For each line below that contains the string "halted", copy that line.

INPUT RECORDS Block Start

/-- A write of `OUT_STATUS` succeeds and no read shows it (R76, R89; D7). -/
def Obligations.StatusWriteIsInvisible : Prop :=
  ∀ (v : Word) (s : State), s.halted = false →
    ∃ t, exec (.wrOutStatus v) s = .next t ∧
      t = { s with bank := s.bank.setIfInBounds 9 v, result := some .ok } ∧
      ∀ (off : Word) (u : State), validOffset off = true → exec (decodeRead off) s = .next u →
        exec (decodeRead off) t = .next { t with result := u.result }

/-- The words with no named register are plain storage (R79, R93; D5). -/
def Obligations.UnnamedWordsAreStorage : Prop :=
  ∀ (off v : Word) (s : State), unnamedOffset off = true → s.halted = false →
    exec (.wrUnnamed off v) s =
      .next { s with bank := s.bank.setIfInBounds (off.toNat / 4) v, result := some .ok } ∧
    exec (.rdUnnamed off) s =
      .next { s with result := some (.data ((s.bank[off.toNat / 4]?).getD 0#32)) }

/-- An access outside the window or unaligned answers InvalidAddress, without data, and changes nothing,
whatever the state (R80, R94; D6, D33). -/
def Obligations.InvalidAccessChangesNothing : Prop :=
  ∀ (off v : Word) (s : State), 0x400 ≤ off.toNat ∨ off.toNat % 4 ≠ 0 → s.halted = false →
    exec (.wrInvalid off v) s = .next { s with result := some (.error .invalidAddress) } ∧
    exec (.rdInvalid off) s = .next { s with result := some (.error .invalidAddress) }

/-- An operation that answers the bank word at an offset and changes nothing. -/
def Sys2Proof.Machine.ReadsWord (i : Instr) (off : Word) : Prop :=
  ∀ s : State, s.halted = false → exec i s = .next { s with result := some (.data (s.word off)) }

/-- A register read back after a write of it from reset. -/
def Sys2Proof.Machine.ReadsBackFromReset (write : Word → Instr) (read : Instr) (v : Word) : Prop :=
  ∃ t, exec (write v) State.reset = .next t ∧
    exec read t = .next { t with result := some (.data v) }

/-- R82 to R85, R90 and R91, whole: the encoding, the effect in every state, and the example. -/
def Obligations.PlainReadsReturnTheirWord : Prop :=
  (decode 0x00000000800000000#66 = .ok .rdOutAddrLo0 ∧ ReadsWord .rdOutAddrLo0 0x08#32 ∧
    State.reset.word 0x08#32 = 0#32) ∧
  (decode 0x00000000C00000000#66 = .ok .rdOutAddrHi0 ∧ ReadsWord .rdOutAddrHi0 0x0C#32 ∧
    ReadsBackFromReset .wrOutAddrHi0 .rdOutAddrHi0 1#32) ∧
  (decode 0x00000001000000000#66 = .ok .rdOutAddrLo1 ∧ ReadsWord .rdOutAddrLo1 0x10#32 ∧
    State.reset.word 0x10#32 = 0#32) ∧
  (decode 0x00000001400000000#66 = .ok .rdOutAddrHi1 ∧ ReadsWord .rdOutAddrHi1 0x14#32 ∧
    State.reset.word 0x14#32 = 0#32) ∧
  (decode 0x00000002800000000#66 = .ok .rdVvalidDuration ∧ ReadsWord .rdVvalidDuration 0x28#32 ∧
    ReadsBackFromReset .wrVvalidDuration .rdVvalidDuration 2000#32) ∧
  (decode 0x00000002C00000000#66 = .ok .rdVblankDuration ∧ ReadsWord .rdVblankDuration 0x2C#32 ∧
    ReadsBackFromReset .wrVblankDuration .rdVblankDuration 1000#32)

/-- The reads of `ENABLE`, `OUT_FORMAT`, `OUT_WIDTH`, `OUT_HEIGHT` and `IRQ_REG` return the stored word
and change nothing; reading `IRQ_REG` clears nothing (R81, R86 to R88, R92). -/
def Obligations.ConfigurationReadsReturnTheirWord : Prop :=
  ReadsWord .rdEnable 0x00#32 ∧ ReadsWord .rdOutFormat 0x18#32 ∧ ReadsWord .rdOutWidth 0x1C#32 ∧
  ReadsWord .rdOutHeight 0x20#32 ∧ ReadsWord .rdIrqReg 0x30#32

/-- R55: a read of `OUT_STATUS` answers 0 in Idle, 1 in FrameValid and 2 in Blanking, and changes
nothing; no other value is ever read. -/
def Obligations.StatusReadEncodesTheStatus : Prop :=
  ∀ s : State, s.halted = false →
    ∃ v : Word, exec .rdOutStatus s = .next { s with result := some (.data v) } ∧
      (s.status = .idle → v = 0#32) ∧ (s.status = .frameValid → v = 1#32) ∧
      (s.status = .blanking → v = 2#32) ∧ v.toNat < 3

/-- What a write stores is read back, and no other offset reads differently, for every admitted offset but
`ENABLE` and `OUT_STATUS` (R64, R65, R44). -/
def Obligations.WrittenWordIsReadBack : Prop :=
  ∀ (off v : Word) (s : State), validOffset off = true → off ≠ 0x00#32 → off ≠ 0x24#32 →
    s.halted = false →
    ∃ t, exec (decodeWrite off v) s = .next t ∧
      exec (decodeRead off) t = .next { t with result := some (.data v) } ∧
      ∀ (off' : Word) (u : State), validOffset off' = true → off' ≠ off →
        exec (decodeRead off') s = .next u →
        exec (decodeRead off') t = .next { t with result := u.result }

INPUT RECORDS Block End

SOLUTION ▸
  ∀ (v : Word) (s : State), s.halted = false →
  ∀ (off v : Word) (s : State), unnamedOffset off = true → s.halted = false →
  ∀ (off v : Word) (s : State), 0x400 ≤ off.toNat ∨ off.toNat % 4 ≠ 0 → s.halted = false →
  ∀ s : State, s.halted = false → exec i s = .next { s with result := some (.data (s.word off)) }
  ∀ s : State, s.halted = false →
    s.halted = false →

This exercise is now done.